◆ WHAT NEEDS TO BE DONE
Wherever a line in the records contains the word "bits", return that line.

◆ Saved entries
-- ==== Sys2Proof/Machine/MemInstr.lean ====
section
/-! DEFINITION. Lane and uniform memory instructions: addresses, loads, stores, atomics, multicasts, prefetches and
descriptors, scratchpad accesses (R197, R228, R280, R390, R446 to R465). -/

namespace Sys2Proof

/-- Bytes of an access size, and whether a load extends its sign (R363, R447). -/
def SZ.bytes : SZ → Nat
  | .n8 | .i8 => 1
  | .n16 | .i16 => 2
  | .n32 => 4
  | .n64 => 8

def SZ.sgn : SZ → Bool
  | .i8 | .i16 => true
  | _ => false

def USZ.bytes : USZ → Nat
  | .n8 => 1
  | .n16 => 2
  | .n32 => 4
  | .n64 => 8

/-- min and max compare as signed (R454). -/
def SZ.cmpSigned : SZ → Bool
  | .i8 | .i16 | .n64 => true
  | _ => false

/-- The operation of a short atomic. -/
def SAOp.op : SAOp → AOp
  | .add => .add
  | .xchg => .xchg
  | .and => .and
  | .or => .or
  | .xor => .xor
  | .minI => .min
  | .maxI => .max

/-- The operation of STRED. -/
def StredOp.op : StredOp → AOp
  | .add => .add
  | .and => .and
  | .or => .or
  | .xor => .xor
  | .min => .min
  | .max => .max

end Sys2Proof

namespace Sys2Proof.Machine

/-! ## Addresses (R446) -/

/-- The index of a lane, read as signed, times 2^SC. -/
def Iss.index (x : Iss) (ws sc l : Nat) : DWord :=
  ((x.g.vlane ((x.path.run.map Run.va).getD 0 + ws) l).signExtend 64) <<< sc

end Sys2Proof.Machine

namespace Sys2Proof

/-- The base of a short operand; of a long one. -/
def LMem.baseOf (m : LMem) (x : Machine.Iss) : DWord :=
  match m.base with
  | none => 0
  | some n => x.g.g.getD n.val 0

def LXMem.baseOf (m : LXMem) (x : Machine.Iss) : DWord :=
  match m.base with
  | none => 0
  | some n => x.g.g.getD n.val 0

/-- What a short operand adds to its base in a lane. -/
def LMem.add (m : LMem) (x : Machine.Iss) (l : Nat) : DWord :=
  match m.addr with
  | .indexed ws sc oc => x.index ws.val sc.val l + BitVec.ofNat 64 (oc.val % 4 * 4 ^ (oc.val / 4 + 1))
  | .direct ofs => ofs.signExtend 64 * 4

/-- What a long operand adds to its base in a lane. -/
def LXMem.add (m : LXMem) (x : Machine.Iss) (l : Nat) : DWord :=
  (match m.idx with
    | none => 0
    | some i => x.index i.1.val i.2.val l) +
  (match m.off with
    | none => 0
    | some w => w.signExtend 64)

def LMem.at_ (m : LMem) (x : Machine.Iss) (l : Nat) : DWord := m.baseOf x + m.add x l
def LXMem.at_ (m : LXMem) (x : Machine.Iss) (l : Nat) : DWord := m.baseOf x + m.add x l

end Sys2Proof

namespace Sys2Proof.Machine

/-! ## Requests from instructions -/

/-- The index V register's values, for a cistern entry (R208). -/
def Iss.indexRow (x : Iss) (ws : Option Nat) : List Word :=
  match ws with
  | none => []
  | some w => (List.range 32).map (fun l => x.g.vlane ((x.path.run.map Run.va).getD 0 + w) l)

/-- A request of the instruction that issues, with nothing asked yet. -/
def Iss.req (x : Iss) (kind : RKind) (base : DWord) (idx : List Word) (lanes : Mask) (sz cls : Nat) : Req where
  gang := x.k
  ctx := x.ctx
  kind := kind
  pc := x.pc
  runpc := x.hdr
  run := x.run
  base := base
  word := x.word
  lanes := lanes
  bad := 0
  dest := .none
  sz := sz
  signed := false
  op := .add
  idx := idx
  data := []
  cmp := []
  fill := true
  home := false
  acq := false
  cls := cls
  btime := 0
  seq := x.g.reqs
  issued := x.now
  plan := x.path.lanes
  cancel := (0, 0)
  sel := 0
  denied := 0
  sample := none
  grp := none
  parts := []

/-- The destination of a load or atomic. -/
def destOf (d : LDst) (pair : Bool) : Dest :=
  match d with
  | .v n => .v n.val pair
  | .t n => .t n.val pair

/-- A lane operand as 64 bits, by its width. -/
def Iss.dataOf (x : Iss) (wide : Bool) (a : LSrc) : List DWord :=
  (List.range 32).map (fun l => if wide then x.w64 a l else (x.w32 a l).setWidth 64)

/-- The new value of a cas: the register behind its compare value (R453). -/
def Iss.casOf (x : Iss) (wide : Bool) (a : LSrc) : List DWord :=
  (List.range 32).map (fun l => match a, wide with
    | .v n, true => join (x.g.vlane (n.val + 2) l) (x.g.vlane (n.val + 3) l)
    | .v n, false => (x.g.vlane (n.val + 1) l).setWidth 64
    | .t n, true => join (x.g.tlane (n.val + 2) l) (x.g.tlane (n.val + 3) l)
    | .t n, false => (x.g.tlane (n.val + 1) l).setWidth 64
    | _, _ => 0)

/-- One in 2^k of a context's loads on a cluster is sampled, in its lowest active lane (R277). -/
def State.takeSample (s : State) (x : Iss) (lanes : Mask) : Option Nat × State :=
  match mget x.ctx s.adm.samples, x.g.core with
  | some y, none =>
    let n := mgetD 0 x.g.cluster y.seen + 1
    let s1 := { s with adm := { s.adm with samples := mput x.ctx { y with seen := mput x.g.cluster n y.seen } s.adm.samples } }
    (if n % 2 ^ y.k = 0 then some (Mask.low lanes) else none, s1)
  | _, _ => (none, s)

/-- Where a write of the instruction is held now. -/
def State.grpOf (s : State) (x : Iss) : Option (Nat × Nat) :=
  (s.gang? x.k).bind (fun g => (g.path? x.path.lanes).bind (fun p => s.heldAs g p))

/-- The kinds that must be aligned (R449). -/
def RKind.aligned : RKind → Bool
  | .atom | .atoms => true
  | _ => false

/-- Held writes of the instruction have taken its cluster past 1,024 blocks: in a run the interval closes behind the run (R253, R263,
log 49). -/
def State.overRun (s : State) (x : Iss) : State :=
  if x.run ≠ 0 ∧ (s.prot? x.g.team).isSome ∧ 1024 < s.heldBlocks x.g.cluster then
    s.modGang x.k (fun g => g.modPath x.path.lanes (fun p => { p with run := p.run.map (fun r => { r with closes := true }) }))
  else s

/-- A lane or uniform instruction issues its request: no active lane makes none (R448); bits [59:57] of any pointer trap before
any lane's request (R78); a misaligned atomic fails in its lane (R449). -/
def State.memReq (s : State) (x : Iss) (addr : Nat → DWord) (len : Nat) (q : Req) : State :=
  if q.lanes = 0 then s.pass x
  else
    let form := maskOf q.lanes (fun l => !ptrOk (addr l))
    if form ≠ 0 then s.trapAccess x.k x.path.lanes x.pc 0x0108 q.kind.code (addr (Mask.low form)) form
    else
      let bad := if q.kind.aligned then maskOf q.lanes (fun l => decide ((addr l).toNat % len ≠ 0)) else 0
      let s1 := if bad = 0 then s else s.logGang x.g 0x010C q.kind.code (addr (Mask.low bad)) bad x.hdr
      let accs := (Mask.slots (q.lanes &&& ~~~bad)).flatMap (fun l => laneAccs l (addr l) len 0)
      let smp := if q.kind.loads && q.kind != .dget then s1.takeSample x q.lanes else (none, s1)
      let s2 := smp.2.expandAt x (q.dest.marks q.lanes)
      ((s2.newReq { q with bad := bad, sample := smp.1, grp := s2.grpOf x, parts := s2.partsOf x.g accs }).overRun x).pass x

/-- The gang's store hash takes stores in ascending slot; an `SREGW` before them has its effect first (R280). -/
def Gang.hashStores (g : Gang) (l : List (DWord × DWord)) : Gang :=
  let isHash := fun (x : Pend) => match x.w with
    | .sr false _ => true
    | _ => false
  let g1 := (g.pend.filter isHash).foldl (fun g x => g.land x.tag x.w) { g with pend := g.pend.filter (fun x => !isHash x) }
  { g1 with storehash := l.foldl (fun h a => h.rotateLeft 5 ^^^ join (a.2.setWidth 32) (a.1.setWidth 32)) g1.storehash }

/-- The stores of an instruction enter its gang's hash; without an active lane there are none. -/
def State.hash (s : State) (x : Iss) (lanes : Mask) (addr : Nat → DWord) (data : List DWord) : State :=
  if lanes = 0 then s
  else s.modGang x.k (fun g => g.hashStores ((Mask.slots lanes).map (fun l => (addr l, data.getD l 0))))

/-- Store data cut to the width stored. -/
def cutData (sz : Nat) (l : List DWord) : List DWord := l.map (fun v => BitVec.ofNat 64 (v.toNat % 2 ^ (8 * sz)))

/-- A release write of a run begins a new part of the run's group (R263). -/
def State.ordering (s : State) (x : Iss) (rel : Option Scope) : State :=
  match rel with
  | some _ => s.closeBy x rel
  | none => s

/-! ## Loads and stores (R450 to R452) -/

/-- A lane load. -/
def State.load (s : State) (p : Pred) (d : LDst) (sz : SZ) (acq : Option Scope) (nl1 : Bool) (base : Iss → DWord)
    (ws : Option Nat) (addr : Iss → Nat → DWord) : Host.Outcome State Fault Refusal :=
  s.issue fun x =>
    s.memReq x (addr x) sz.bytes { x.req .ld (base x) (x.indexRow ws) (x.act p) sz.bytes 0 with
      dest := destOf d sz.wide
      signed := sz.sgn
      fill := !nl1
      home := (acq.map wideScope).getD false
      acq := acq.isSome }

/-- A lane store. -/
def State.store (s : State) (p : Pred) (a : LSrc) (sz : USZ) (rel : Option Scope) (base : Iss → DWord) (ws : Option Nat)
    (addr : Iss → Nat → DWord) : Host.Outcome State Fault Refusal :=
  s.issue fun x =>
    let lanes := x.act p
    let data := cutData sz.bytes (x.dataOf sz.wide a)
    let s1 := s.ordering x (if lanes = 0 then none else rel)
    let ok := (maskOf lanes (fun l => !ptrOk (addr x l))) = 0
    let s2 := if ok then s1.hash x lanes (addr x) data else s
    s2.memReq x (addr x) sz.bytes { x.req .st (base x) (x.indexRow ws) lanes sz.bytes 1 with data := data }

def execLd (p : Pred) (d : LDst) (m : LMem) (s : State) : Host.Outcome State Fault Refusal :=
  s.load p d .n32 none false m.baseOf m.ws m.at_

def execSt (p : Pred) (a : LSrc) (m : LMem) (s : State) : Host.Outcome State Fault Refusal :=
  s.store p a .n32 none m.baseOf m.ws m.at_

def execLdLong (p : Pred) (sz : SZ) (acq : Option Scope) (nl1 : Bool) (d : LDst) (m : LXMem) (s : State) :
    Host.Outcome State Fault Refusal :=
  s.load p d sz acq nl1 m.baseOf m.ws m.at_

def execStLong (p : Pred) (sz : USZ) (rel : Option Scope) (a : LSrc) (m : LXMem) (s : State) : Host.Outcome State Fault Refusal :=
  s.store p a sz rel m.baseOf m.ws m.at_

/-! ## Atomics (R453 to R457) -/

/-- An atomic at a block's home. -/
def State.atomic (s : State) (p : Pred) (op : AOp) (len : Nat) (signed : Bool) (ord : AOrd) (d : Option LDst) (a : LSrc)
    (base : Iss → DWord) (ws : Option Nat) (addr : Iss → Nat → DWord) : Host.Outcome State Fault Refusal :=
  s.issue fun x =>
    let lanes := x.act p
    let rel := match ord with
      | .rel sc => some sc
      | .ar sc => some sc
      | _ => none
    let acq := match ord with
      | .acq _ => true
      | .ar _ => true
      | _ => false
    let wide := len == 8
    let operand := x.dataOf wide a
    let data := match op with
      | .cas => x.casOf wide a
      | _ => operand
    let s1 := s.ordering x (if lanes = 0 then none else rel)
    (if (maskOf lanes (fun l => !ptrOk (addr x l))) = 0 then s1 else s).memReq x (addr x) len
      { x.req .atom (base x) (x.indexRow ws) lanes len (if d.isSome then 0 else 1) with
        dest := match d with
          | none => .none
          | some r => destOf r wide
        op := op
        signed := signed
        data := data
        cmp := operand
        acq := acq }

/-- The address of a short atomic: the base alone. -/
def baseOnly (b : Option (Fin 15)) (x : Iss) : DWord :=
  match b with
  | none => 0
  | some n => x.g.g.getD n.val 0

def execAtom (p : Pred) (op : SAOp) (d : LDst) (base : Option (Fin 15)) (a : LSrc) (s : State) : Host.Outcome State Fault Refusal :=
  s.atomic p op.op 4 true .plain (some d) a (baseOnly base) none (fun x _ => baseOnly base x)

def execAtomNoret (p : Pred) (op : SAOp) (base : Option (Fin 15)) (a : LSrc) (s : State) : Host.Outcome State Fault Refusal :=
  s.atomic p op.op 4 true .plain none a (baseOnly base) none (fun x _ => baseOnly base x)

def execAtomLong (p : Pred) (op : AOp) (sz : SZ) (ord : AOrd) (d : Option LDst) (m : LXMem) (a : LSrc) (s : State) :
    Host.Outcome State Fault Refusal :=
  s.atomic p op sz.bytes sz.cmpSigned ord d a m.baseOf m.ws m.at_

◆ EXPECTED ANSWER
/-- A lane operand as 64 bits, by its width. -/
/-- A lane or uniform instruction issues its request: no active lane makes none (R448); bits [59:57] of any pointer trap before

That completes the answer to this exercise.